-- ==== Sys2Proof/Tests/Slice0.lean ====
section
/-! SUPPORT. Tests on the spec's own worked values (30_encoding R67, R68; 95_test_vectors), one step each, and for every
statement of Obligations.lean that has hypotheses a concrete state and operands that meet them. -/

namespace Sys2Proof.Tests

open Sys2Proof.Machine

/- ## Helpers -/

/-- The reset state with some registers set. -/
def holding (regs : List (BReg × BitString)) : State := regs.foldl (fun s r => s.setReg r.1 r.2) State.reset

/-- `s` with one command at the port, its word given as in 30_encoding R54. -/
def presented (s : State) (word0 word1 word2 : BitVec 32) (din : List Byte) : State :=
  { s with inputs := [.command ⟨wordOfPieces word0 word1 word2, din⟩] }

/-- The answer is a next state of which `p` holds. -/
def nextIs (a : Answer) (p : State → Bool) : Bool :=
  match a with
  | .next t => p t
  | _ => false

/-- The answer is a failure with this STATUS and EINFO that left the registers, `R0` and `R1` alone. -/
def failsWith (s : State) (a : Answer) (code : BitVec 8) (einfo : Scalar) : Bool :=
  nextIs a fun t => t.response == some ⟨code, einfo, s.r0, s.r1, []⟩ && t.b == s.b

/-- The answer is a completion after which `r` holds `x`. -/
def writes (a : Answer) (r : BReg) (x : BitString) : Bool :=
  nextIs a fun t => t.status == .ok && t.einfo == 0 && t.dout == some [] && t.reg r == x

/-- The answer is a completion with these `R0`, `R1` and DOUT. -/
def gives (a : Answer) (r0 r1 : Scalar) (out : List Byte) : Bool :=
  nextIs a fun t => t.response == some ⟨0x00, 0, r0, r1, out⟩

/-- `24:a5c37e` of 95_test_vectors V16. -/
def wide : BitString := ⟨[0xa5, 0xc3, 0x7e], 24⟩
/-- `3:a0`, chunk a of V30. -/
def chunkA : BitString := ⟨[0xa0], 3⟩
/-- `17:caf080`, chunk c of V30. -/
def chunkC : BitString := ⟨[0xca, 0xf0, 0x80], 17⟩
/-- `30:2e865784`, the chunk encoding of V30. -/
def chunked : BitString := ⟨[0x2e, 0x86, 0x57, 0x84], 30⟩
/-- `42:2e8208e57840`, the list encoding of V31. -/
def listed : BitString := ⟨[0x2e, 0x82, 0x08, 0xe5, 0x78, 0x40], 42⟩
/-- `B0 = 3:a0`, `B1 = EMPTY`, `B2 = 17:caf080`, `B8` and `B9` their two encodings (V30, V31). -/
def scenario : State := holding [(0, chunkA), (2, chunkC), (8, chunked), (9, listed)]

/- ## Well-formedness: one ill-formed term for each check (30_encoding R58) -/

theorem test_wf_width :
    (Instr.mkhdr 4 17 0).wellFormed = false ∧ (Instr.rdhdr 4 0 0).wellFormed = false ∧
    (Instr.encch 8 0 3 0).wellFormed = false ∧ (Instr.decch 4 8 3 0).wellFormed = false ∧
    (Instr.encls 9 0 3 0).wellFormed = false ∧ (Instr.decls 4 9 0).wellFormed = false := by decide

theorem test_wf_range :
    (Instr.encch 0 14 3 4).wellFormed = false ∧ (Instr.encls 0 14 3 4).wellFormed = false ∧
    (Instr.decch 14 8 3 4).wellFormed = false ∧ (Instr.encch 0 0 17 4).wellFormed = false := by decide

theorem test_wf_legal :
    (Instr.encch 14 0 3 4).wellFormed = true ∧ (Instr.encls 0 13 3 15).wellFormed = true ∧
    (Instr.decch 0 8 16 1).wellFormed = true ∧ (Instr.decch 15 8 0 1).wellFormed = true := by decide

/- ## Decoding: the words of 30_encoding R67 and R68 -/

theorem test_decode_load : decode (wordOfPieces 0x01000000 0x00000018 0x00000003) = .ok (.load 0 24 3) := by decide
theorem test_decode_store : decode (wordOfPieces 0x02010000 0 0) = .ok (.store 1) := by decide
theorem test_decode_len : decode (wordOfPieces 0x030F0000 0 0) = .ok (.len 15) := by decide
theorem test_decode_slice : decode (wordOfPieces 0x04100000 0x00000003 0x0000000D) = .ok (.slice 1 0 3 13) := by decide
theorem test_decode_concat : decode (wordOfPieces 0x05312000 0 0) = .ok (.concat 3 1 2) := by decide
theorem test_decode_equal : decode (wordOfPieces 0x06012000 0 0) = .ok (.equal 1 2) := by decide
theorem test_decode_mkhdr : decode (wordOfPieces 0x10400400 0x00000011 0) = .ok (.mkhdr 4 17 4) := by decide
theorem test_decode_rdhdr : decode (wordOfPieces 0x11040400 0 0) = .ok (.rdhdr 4 0 4) := by decide
theorem test_decode_encch : decode (wordOfPieces 0x20800403 0 0) = .ok (.encch 8 0 3 4) := by decide
theorem test_decode_decch : decode (wordOfPieces 0x21480403 0 0) = .ok (.decch 4 8 3 4) := by decide
theorem test_decode_encls : decode (wordOfPieces 0x22900403 0 0) = .ok (.encls 9 0 3 4) := by decide
theorem test_decode_decls : decode (wordOfPieces 0x23490400 0 0) = .ok (.decls 4 9 4) := by decide

/-- R68, each word with the first reason that applies. -/
theorem test_decode_illegal :
    decode (wordOfPieces 0 0 0) = .error .reservedOpcode ∧
    decode (wordOfPieces 0x07000000 0 0) = .error .reservedOpcode ∧
    decode (wordOfPieces 0x02010000 1 0) = .error .reservedField ∧
    decode (wordOfPieces 0x05312400 0 0) = .error .reservedField ∧
    decode (wordOfPieces 0x10400000 0x11 0) = .error .zeroWidth ∧
    decode (wordOfPieces 0x200E0403 0 0) = .error .sourceRange ∧
    decode (wordOfPieces 0x21E80403 0 0) = .error .destinationRange := by decide

/-- The host sends bits 95:88 first (20_memory R36). -/
theorem test_decode_bytes :
    decodeBytes [0x04, 0x10, 0, 0, 0xFF, 0xFF, 0xFF, 0xFF, 0, 0, 0, 4] = .ok (.slice 1 0 (-1) 4) ∧
    decodeBytes [0x04, 0x10] = .error .wrongLength := by decide

/-- The table's numbering: bit 88 is the lowest bit of the opcode (30_encoding R54). -/
theorem test_decode_table_word : decodeTableWord 96 (0x05312 * 2 ^ 76) = some (.concat 3 1 2) := by decide

/-- A word placed for the fetch is run by the next step. -/
theorem test_fetch_word :
    writes (step ((holding [(1, ⟨[0xa0], 5⟩)]).withFetchWord 96 (0x05311 * 2 ^ 76))) 3 ⟨[0xa5, 0x00], 10⟩ = true := by decide

/- ## Functions (95_test_vectors V10, V11, V17, V21, V24, V26) -/

theorem test_status_codes :
    [Status.ok, .error .rangeError, .error .encodingError, .error .headerTruncated, .error .payloadTruncated,
      .error .trailingGarbage, .error .capacityError, .error .illegalCommand].map Status.code =
    [0x00, 0x10, 0x20, 0x31, 0x32, 0x33, 0x40, 0x50] := by decide

theorem test_notation :
    [0, 1, 8, 9, 17].map ceil8 = [0, 1, 1, 2, 3] ∧
    [0, 1, 7, 8, 23].map wide.bit = [true, false, true, true, false] ∧
    binstr chunkA = ['1', '0', '1'] ∧ uint chunkA = 5 ∧ uint BitString.empty = 0 ∧
    bitsOf 17 8 = ⟨[0x11], 8⟩ ∧ bitsOf 3 2 = ⟨[0xc0], 2⟩ ∧ bitsOf 0 0 = BitString.empty ∧ bitsOf 2 4 = ⟨[0x20], 4⟩ ∧
    [1, 2, 3, 4, 5, 6, 7].map keepMask = [0x80, 0xc0, 0xe0, 0xf0, 0xf8, 0xfc, 0xfe] := by decide

theorem test_chop :
    chop [0xff, 0xff] 11 = [0xff, 0xe0] ∧ chop [0xff, 0xff, 0xff] 9 = [0xff, 0x80] ∧ chop [0xab] 8 = [0xab] ∧
    chop [0xab] 0 = [] ∧ chop [0xff] 1 = [0x80] ∧ chop [0xff, 0x12] 8 = [0xff] ∧ chop [0xff, 0xff] 16 = [0xff, 0xff] := by
  decide

theorem test_slice_datapath :
    sliceDatapath wide 3 13 = ⟨[0x2e, 0x00], 10⟩ ∧ sliceDatapath wide 6 10 = ⟨[0x70], 4⟩ ∧
    sliceDatapath wide 8 24 = ⟨[0xc3, 0x7e], 16⟩ := by decide

theorem test_concat_datapath :
    concatDatapath ⟨[0xb0], 5⟩ ⟨[0xe2], 7⟩ = ⟨[0xb7, 0x10], 12⟩ ∧ concatDatapath ⟨[0xaa], 7⟩ ⟨[0x80], 1⟩ = ⟨[0xab], 8⟩ ∧
    concatDatapath ⟨[0xff], 8⟩ ⟨[0x80], 1⟩ = ⟨[0xff, 0x80], 9⟩ := by decide

theorem test_headers :
    createHeader 0 4 = some ⟨[0x00], 4⟩ ∧ createHeader 4 4 = some ⟨[0x34], 8⟩ ∧ createHeader 16 4 = some ⟨[0x41, 0x00], 12⟩ ∧
    createHeader 256 4 = some ⟨[0x50, 0x10, 0x00], 20⟩ ∧ createHeader 2 1 = none ∧ createHeader 255 3 = some ⟨[0x9f, 0xe0], 11⟩ ∧
    createHeader 2147483647 4 = some ⟨[0x67, 0xff, 0xff, 0xff, 0xf0], 36⟩ := by decide

theorem test_asm_text :
    asmText (.slice 1 0 (-1) 4) [] = "SLICE B1, B0, -1, 4" ∧ asmText (.encch 8 0 3 4) [] = "ENCCH B8, B0, 3, W=4" := by
  decide

/- ## One step of every command (95_test_vectors V12 to V36) -/

theorem test_load : writes (step (presented State.reset 0x01200000 0x0B 2 [0xff, 0xff])) 2 ⟨[0xff, 0xe0], 11⟩ = true := by
  decide

theorem test_load_range : failsWith State.reset (step (presented State.reset 0x01100000 9 1 [0xff])) 0x10 0 = true := by decide

theorem test_store :
    gives (step (presented (holding [(8, chunked)]) 0x02080000 0 0 [])) 30 4 [0x2e, 0x86, 0x57, 0x84] = true := by decide

theorem test_len : gives (step (presented (scenario.setR1 7) 0x03090000 0 0 [])) 42 7 [] = true := by decide

theorem test_slice_in_place :
    writes (step (presented (holding [(0, wide)]) 0x04000000 6 0x0A [])) 0 ⟨[0x70], 4⟩ = true := by decide

theorem test_slice_range :
    failsWith (holding [(0, wide)]) (step (presented (holding [(0, wide)]) 0x04100000 0xFFFFFFFF 4 [])) 0x10 0 = true := by
  decide

theorem test_concat :
    writes (step (presented (holding [(1, ⟨[0xa0], 5⟩), (2, ⟨[0xb8, 0x6f, 0xc0], 19⟩)]) 0x05312000 0 0 [])) 3 wide = true := by
  decide

/-- All three operands one register (V22). -/
theorem test_concat_in_place :
    writes (step (presented (holding [(4, ⟨[0x70], 4⟩)]) 0x05444000 0 0 [])) 4 ⟨[0x77], 8⟩ = true := by decide

theorem test_equal :
    gives (step (presented (holding [(4, chunkA), (5, chunkA)]) 0x06045000 0 0 [])) 1 0 [] = true := by decide

/-- The same bytes with another length are not equal (V23). -/
theorem test_equal_length :
    gives (step (presented (holding [(5, chunkA), (6, ⟨[0xa0], 4⟩)]) 0x06056000 0 0 [])) 0 0 [] = true := by decide

theorem test_mkhdr : writes (step (presented State.reset 0x10400400 0x11 0 [])) 4 ⟨[0x41, 0x10], 12⟩ = true := by decide

theorem test_mkhdr_encoding_error :
    failsWith State.reset (step (presented State.reset 0x10C00200 0x10 0 [])) 0x20 0 = true := by decide

theorem test_rdhdr :
    gives (step (presented (holding [(2, ⟨[0x3b, 0xff, 0xe0], 19⟩)]) 0x11020400 0 0 [])) 8 19 [] = true := by decide

theorem test_rdhdr_truncated :
    failsWith (holding [(2, ⟨[0x3b, 0xff, 0xe0], 19⟩)])
      (step (presented (holding [(2, ⟨[0x3b, 0xff, 0xe0], 19⟩)]) 0x11020400 0x10 0 [])) 0x31 16 = true := by decide

theorem test_encch : writes (step (presented scenario 0x20800403 0 0 [])) 8 chunked = true := by decide +kernel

Work request
For the records above, how many lines contain the word "decodeBytes"? Reply with the number only.

Reply to the exercise
2